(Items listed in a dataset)

_ _ _ _ _

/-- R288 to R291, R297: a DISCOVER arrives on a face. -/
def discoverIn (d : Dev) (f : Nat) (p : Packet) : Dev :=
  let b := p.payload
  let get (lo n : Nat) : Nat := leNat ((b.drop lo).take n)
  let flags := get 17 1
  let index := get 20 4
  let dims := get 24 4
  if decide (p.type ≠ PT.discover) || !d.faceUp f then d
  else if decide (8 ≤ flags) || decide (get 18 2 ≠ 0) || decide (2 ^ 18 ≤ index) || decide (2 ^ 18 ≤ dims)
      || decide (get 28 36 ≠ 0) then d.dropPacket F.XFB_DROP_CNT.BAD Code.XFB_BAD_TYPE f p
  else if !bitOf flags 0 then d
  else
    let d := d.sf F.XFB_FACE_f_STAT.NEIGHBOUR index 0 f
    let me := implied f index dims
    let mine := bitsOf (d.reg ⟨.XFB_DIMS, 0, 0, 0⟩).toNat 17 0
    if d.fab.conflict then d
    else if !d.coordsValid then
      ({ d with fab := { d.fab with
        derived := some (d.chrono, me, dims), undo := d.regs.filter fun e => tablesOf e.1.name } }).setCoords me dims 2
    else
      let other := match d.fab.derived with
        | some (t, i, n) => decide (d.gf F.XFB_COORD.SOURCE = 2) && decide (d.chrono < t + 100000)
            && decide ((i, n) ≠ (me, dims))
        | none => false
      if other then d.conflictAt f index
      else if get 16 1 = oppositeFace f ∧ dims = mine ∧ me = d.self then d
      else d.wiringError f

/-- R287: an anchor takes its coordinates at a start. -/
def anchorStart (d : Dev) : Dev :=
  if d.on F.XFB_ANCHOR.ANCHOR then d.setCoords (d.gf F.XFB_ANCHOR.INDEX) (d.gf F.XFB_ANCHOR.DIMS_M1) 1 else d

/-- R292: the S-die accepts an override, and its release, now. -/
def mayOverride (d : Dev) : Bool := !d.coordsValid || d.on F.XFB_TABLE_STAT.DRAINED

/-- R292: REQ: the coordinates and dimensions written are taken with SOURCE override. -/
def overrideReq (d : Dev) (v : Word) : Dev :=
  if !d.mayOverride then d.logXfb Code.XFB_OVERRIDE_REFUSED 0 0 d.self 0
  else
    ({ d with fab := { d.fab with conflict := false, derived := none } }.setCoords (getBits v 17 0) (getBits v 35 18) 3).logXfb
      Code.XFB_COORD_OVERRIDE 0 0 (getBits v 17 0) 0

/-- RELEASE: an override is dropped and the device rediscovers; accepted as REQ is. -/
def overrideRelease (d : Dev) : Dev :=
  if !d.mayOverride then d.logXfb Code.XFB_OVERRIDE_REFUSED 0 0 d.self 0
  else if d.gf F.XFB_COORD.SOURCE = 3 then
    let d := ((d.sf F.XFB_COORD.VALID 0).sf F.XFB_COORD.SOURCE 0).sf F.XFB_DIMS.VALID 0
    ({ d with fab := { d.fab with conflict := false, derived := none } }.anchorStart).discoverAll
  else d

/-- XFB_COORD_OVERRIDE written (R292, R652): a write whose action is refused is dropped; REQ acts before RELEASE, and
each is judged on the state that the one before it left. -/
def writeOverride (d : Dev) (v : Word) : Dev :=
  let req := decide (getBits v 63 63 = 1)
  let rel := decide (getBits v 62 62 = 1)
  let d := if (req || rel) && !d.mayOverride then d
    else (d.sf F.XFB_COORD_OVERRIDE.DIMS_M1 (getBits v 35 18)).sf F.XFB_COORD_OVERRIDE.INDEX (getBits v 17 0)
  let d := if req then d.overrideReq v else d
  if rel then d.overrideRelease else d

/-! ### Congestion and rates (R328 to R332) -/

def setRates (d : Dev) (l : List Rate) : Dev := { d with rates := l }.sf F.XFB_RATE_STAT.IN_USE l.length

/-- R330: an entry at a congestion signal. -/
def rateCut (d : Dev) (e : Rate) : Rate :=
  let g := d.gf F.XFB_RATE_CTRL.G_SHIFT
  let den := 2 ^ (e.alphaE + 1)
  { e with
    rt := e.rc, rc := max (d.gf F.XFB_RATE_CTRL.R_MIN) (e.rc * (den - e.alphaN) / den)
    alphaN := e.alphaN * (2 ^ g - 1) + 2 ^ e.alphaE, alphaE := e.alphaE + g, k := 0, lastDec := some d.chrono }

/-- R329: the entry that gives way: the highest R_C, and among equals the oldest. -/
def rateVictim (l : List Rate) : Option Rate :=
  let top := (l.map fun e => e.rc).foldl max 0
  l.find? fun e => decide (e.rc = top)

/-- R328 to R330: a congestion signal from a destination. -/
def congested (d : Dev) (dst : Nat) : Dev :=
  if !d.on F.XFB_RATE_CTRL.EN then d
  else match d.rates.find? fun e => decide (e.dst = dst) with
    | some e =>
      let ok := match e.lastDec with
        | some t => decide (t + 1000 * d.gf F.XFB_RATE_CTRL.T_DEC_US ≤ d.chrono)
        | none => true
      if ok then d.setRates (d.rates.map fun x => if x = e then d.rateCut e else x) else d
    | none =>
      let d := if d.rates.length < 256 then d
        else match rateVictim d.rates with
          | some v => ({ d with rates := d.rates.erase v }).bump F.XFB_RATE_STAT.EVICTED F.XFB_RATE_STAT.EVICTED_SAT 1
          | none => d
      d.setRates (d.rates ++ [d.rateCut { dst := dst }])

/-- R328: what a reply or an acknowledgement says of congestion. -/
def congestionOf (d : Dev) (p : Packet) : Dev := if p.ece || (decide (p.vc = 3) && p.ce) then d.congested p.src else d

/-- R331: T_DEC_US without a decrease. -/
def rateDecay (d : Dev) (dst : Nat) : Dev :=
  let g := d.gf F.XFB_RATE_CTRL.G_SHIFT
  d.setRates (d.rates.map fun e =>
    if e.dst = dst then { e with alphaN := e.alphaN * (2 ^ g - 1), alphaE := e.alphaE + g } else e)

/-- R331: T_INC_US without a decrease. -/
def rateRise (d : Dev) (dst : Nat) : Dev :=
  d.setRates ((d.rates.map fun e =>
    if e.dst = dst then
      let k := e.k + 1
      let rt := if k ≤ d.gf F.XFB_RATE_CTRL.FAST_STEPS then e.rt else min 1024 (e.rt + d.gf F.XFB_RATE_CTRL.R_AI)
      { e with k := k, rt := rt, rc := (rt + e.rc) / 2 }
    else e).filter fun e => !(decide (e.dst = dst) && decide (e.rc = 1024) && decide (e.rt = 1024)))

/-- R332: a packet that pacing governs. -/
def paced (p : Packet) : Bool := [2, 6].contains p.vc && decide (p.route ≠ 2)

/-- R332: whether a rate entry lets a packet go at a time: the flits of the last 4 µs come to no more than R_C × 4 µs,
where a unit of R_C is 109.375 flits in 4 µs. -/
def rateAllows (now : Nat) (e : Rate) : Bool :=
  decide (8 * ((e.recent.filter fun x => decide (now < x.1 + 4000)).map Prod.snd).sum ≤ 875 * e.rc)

_ _ _ _ _

Work to be completed:
Whenever the word "before" shows up in a line above, copy that line.

Output below:
/-- XFB_COORD_OVERRIDE written (R292, R652): a write whose action is refused is dropped; REQ acts before RELEASE, and
each is judged on the state that the one before it left. -/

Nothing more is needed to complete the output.